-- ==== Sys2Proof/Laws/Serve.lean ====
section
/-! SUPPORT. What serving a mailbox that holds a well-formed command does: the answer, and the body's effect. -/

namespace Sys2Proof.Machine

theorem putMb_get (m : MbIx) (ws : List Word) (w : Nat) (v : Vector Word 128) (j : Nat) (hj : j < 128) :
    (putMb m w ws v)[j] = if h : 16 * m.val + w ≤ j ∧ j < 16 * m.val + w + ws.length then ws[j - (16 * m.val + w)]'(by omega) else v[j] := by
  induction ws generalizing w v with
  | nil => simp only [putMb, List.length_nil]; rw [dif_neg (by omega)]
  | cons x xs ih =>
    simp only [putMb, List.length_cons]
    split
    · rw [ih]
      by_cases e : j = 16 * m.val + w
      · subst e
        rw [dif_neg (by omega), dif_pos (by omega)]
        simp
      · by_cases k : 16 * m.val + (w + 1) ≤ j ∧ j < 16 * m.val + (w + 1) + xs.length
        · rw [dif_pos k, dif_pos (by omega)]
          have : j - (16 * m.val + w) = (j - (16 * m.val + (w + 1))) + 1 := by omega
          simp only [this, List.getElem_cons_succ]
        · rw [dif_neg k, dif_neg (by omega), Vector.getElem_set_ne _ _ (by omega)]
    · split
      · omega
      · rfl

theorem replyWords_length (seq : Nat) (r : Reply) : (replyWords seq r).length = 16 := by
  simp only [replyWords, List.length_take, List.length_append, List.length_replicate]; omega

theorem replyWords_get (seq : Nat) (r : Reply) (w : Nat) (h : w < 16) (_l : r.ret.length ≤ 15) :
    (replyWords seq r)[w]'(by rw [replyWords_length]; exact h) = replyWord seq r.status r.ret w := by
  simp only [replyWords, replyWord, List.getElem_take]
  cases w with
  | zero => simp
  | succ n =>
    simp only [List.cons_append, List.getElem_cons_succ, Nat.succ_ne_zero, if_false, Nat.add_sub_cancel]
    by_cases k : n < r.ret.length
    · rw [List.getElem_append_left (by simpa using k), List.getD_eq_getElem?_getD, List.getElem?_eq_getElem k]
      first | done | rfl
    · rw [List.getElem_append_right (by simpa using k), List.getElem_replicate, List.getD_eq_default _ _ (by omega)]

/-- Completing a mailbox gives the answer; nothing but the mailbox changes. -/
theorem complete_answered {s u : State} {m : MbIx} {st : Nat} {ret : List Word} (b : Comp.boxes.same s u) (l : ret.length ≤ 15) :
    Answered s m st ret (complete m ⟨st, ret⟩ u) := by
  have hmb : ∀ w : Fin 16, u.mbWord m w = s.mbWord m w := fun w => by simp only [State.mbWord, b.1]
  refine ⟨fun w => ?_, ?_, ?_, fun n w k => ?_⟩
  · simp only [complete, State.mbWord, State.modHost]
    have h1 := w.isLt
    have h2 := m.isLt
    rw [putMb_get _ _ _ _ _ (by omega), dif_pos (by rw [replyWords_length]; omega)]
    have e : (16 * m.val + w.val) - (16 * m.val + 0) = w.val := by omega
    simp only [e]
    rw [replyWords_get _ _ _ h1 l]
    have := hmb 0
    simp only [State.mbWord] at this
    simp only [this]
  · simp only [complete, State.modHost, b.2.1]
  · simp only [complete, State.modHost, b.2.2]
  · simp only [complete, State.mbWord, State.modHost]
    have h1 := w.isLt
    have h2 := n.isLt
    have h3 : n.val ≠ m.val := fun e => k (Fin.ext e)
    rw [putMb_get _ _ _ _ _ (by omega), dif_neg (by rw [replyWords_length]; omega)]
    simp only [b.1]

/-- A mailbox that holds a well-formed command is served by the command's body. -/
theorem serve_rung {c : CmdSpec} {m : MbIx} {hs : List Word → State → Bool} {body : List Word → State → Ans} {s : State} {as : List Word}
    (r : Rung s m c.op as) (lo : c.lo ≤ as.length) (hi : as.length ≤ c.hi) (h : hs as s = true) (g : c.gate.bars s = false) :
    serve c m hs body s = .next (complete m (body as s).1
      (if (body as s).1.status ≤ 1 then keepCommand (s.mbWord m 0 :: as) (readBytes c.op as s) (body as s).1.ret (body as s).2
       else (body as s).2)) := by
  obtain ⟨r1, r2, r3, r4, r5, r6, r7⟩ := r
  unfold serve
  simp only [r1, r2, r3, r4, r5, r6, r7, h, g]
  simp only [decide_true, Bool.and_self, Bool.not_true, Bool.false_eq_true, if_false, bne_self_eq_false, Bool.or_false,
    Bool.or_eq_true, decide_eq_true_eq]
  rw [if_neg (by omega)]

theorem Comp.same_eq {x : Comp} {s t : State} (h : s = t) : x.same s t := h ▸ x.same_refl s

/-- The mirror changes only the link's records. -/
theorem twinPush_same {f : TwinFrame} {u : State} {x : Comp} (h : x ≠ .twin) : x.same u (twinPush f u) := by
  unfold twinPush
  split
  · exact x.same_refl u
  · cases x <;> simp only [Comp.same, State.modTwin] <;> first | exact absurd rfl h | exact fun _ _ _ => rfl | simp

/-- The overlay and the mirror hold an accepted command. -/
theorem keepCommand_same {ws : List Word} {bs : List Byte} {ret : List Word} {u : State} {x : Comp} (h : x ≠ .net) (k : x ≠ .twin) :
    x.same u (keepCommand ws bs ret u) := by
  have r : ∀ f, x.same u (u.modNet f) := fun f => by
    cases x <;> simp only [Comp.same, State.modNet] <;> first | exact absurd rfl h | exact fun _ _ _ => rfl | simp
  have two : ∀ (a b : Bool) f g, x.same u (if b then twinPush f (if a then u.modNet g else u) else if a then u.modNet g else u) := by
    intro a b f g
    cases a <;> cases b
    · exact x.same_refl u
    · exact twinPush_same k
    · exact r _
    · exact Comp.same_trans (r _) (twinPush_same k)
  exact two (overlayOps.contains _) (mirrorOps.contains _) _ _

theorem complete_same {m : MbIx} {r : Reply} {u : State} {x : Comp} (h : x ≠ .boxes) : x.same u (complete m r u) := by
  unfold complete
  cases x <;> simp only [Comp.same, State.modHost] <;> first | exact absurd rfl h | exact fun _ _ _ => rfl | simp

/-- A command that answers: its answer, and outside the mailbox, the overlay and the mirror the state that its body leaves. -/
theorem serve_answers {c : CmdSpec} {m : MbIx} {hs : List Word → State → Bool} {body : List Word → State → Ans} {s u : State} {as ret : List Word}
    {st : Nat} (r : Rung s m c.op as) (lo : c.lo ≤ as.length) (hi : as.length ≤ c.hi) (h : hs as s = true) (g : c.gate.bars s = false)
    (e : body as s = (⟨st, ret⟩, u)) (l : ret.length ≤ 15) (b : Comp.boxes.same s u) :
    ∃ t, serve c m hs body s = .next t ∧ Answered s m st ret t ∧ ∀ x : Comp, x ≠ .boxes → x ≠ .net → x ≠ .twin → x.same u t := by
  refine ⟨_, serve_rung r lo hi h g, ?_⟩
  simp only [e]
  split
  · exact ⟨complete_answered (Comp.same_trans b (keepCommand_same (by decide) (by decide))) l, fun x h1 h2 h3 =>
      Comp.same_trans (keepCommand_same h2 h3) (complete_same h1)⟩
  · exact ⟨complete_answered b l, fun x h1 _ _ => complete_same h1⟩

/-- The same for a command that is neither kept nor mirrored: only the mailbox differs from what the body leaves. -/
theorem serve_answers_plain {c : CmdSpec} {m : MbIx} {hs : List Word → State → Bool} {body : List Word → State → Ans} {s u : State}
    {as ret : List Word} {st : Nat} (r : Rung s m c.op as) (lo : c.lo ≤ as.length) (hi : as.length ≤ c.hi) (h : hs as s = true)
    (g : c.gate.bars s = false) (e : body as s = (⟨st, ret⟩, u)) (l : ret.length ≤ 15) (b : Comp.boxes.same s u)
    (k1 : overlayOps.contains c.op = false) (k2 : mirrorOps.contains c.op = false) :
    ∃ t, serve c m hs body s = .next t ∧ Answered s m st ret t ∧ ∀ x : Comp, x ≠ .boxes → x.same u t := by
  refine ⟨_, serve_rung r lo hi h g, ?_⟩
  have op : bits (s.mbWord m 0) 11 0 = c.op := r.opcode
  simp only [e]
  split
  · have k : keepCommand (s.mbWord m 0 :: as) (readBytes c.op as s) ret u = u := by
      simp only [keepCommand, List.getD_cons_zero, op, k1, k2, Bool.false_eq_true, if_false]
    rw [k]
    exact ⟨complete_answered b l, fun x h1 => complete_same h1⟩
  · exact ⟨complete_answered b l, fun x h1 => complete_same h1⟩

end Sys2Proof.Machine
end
* * *
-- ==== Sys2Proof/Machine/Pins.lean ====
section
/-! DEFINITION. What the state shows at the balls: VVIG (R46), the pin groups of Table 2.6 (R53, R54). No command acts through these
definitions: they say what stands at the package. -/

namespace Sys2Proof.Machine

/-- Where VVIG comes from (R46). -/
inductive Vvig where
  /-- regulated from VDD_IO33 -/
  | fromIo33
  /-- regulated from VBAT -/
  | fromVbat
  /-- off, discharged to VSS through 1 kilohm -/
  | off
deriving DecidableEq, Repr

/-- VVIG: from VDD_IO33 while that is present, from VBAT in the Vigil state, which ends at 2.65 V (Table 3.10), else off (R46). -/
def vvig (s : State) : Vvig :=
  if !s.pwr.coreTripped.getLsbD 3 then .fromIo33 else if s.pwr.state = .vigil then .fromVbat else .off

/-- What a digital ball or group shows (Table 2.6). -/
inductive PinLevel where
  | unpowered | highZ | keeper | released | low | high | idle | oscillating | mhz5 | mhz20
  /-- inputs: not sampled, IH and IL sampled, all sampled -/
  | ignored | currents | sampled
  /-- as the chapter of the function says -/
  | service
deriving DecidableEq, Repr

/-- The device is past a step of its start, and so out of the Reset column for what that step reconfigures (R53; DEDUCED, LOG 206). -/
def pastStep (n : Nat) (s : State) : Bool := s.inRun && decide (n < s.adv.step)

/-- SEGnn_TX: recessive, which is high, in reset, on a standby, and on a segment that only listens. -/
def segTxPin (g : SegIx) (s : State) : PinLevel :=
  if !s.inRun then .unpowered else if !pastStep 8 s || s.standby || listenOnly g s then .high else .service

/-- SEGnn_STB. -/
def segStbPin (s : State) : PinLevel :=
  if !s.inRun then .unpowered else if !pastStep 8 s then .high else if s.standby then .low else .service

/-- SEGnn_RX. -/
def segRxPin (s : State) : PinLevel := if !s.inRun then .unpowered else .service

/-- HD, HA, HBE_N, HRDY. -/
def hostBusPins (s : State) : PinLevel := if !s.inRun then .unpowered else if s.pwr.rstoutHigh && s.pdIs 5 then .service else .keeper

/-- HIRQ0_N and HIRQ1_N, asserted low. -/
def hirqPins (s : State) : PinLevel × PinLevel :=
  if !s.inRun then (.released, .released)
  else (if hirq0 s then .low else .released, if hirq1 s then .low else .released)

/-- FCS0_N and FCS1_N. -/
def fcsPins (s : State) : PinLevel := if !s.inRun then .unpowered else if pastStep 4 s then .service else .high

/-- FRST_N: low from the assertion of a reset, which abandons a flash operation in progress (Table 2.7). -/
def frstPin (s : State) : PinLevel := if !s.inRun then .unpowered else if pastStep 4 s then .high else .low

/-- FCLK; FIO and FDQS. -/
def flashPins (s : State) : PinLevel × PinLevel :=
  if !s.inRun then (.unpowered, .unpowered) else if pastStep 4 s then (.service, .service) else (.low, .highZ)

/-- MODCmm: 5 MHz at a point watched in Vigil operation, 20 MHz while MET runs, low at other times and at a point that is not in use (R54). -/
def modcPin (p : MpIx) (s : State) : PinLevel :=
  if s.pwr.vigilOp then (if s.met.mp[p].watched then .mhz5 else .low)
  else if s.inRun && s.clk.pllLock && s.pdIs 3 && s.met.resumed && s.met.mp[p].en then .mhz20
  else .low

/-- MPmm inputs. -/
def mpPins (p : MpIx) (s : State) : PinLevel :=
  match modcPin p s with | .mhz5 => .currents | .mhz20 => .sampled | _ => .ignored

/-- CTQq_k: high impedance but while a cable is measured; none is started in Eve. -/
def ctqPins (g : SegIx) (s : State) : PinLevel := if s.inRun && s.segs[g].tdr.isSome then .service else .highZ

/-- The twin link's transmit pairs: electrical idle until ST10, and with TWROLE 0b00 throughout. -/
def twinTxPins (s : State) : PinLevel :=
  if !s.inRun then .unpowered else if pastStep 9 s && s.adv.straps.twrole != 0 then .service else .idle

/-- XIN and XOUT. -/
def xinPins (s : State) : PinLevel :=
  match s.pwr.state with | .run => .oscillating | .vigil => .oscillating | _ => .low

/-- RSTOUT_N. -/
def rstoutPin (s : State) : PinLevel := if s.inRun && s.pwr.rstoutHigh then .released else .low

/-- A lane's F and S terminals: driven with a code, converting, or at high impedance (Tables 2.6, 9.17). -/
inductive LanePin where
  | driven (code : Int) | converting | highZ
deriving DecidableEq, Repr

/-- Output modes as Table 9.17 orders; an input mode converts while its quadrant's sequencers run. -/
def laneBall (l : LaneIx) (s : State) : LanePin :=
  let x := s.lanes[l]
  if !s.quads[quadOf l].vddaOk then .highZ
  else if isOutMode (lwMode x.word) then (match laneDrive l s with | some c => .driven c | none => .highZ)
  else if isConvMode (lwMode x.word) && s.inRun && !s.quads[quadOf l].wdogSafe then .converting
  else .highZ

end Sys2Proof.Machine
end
* * *
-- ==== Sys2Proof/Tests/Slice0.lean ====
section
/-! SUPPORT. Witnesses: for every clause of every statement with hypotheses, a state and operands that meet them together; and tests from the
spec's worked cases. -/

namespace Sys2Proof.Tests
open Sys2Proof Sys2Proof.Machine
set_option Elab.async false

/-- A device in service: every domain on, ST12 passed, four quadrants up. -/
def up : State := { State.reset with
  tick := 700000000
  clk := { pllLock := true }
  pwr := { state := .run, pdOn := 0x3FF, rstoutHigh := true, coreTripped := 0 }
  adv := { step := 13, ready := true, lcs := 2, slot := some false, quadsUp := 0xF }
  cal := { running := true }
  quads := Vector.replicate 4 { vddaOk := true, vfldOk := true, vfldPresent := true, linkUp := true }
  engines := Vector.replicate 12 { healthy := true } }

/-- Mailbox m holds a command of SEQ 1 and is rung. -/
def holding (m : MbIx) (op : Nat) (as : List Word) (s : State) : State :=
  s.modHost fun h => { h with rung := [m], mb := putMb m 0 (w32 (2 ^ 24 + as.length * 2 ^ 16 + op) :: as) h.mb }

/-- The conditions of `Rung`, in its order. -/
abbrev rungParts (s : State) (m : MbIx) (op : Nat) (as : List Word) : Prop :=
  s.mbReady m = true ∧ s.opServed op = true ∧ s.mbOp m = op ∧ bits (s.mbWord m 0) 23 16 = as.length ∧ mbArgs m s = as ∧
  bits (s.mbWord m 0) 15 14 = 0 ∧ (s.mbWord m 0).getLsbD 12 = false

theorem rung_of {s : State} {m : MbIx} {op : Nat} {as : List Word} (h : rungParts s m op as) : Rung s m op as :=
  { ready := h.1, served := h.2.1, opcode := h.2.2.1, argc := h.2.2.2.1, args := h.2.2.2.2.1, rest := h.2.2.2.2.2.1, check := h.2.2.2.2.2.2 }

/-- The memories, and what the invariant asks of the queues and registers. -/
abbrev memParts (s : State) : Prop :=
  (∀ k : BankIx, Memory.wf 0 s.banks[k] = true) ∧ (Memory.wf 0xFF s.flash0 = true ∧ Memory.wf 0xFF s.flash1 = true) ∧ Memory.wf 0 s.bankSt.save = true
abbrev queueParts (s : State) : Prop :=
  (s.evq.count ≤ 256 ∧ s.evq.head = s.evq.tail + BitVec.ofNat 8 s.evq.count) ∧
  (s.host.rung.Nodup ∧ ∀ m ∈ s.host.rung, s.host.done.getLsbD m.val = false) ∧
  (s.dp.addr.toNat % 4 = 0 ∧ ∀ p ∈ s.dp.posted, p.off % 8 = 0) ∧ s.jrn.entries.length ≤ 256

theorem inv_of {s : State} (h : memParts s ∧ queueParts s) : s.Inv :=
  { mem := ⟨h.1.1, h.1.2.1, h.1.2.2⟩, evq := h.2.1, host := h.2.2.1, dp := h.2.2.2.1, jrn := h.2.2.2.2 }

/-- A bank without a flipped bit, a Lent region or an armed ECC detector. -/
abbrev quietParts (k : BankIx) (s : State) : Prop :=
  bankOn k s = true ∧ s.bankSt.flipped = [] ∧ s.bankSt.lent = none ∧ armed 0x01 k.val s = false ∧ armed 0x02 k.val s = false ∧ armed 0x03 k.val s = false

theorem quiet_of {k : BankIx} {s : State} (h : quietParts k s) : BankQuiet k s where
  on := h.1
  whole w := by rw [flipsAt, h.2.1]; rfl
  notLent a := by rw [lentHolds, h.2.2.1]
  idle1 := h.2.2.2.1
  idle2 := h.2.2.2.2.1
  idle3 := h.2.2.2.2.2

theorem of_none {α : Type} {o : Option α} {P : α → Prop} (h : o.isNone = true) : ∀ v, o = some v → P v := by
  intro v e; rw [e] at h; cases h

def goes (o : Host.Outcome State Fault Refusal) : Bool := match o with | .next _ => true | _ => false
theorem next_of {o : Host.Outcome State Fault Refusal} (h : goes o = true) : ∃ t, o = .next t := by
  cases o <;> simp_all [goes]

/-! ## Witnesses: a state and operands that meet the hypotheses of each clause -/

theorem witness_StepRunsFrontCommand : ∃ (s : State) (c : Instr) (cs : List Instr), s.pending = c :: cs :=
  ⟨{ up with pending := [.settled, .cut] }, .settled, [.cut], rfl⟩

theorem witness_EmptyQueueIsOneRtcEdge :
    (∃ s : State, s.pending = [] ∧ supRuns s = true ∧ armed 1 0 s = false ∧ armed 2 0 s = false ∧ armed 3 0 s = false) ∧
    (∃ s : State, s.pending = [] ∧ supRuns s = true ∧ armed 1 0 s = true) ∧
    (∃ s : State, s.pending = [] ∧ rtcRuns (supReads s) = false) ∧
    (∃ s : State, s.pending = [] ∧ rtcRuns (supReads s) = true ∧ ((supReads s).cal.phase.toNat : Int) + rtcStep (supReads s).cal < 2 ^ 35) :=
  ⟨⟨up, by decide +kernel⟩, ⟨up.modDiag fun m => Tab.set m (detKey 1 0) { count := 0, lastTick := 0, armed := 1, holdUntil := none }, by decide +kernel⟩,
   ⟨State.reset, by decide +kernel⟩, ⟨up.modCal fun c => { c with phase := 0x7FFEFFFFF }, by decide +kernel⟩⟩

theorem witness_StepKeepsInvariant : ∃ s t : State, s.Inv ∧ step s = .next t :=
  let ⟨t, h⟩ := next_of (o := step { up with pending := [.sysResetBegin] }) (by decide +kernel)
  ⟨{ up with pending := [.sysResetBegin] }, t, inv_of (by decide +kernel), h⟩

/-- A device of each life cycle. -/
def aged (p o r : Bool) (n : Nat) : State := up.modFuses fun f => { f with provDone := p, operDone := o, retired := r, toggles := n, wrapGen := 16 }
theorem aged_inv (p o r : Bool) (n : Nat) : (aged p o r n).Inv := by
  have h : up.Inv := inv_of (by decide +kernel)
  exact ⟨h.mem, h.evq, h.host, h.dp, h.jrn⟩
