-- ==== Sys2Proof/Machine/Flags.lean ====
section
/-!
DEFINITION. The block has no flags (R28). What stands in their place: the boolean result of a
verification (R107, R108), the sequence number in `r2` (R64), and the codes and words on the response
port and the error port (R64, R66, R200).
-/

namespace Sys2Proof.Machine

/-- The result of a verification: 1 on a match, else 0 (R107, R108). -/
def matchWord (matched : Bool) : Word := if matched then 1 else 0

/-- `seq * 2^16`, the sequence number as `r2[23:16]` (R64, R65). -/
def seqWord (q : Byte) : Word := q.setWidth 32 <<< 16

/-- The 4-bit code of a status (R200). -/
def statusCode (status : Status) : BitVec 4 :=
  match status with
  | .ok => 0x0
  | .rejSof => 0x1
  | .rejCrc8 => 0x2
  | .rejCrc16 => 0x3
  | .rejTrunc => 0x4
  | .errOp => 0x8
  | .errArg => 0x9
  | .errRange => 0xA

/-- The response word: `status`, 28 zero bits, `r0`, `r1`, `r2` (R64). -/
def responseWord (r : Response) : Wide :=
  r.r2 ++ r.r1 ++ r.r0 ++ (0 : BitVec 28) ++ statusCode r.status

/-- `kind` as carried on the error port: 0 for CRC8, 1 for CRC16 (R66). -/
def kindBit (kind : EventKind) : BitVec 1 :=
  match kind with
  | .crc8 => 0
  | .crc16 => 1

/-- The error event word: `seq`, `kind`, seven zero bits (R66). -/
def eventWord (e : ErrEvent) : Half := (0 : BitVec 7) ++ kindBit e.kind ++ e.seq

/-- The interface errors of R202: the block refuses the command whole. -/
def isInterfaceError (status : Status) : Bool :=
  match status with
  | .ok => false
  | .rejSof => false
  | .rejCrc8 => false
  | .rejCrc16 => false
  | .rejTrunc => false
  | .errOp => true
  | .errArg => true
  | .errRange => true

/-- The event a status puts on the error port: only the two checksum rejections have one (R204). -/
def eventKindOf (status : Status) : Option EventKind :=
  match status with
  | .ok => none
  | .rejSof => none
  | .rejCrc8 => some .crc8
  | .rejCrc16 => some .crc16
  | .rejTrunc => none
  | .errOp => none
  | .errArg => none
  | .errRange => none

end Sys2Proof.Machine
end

▶ Your instructions
Pick out every line above that holds the word "coreTripped" and copy it.

▶ Response for this exercise
  if !s.pwr.coreTripped.getLsbD 3 then .fromIo33 else if s.pwr.state = .vigil then .fromVbat else .off
  pwr := { state := .run, pdOn := 0x3FF, rstoutHigh := true, coreTripped := 0 }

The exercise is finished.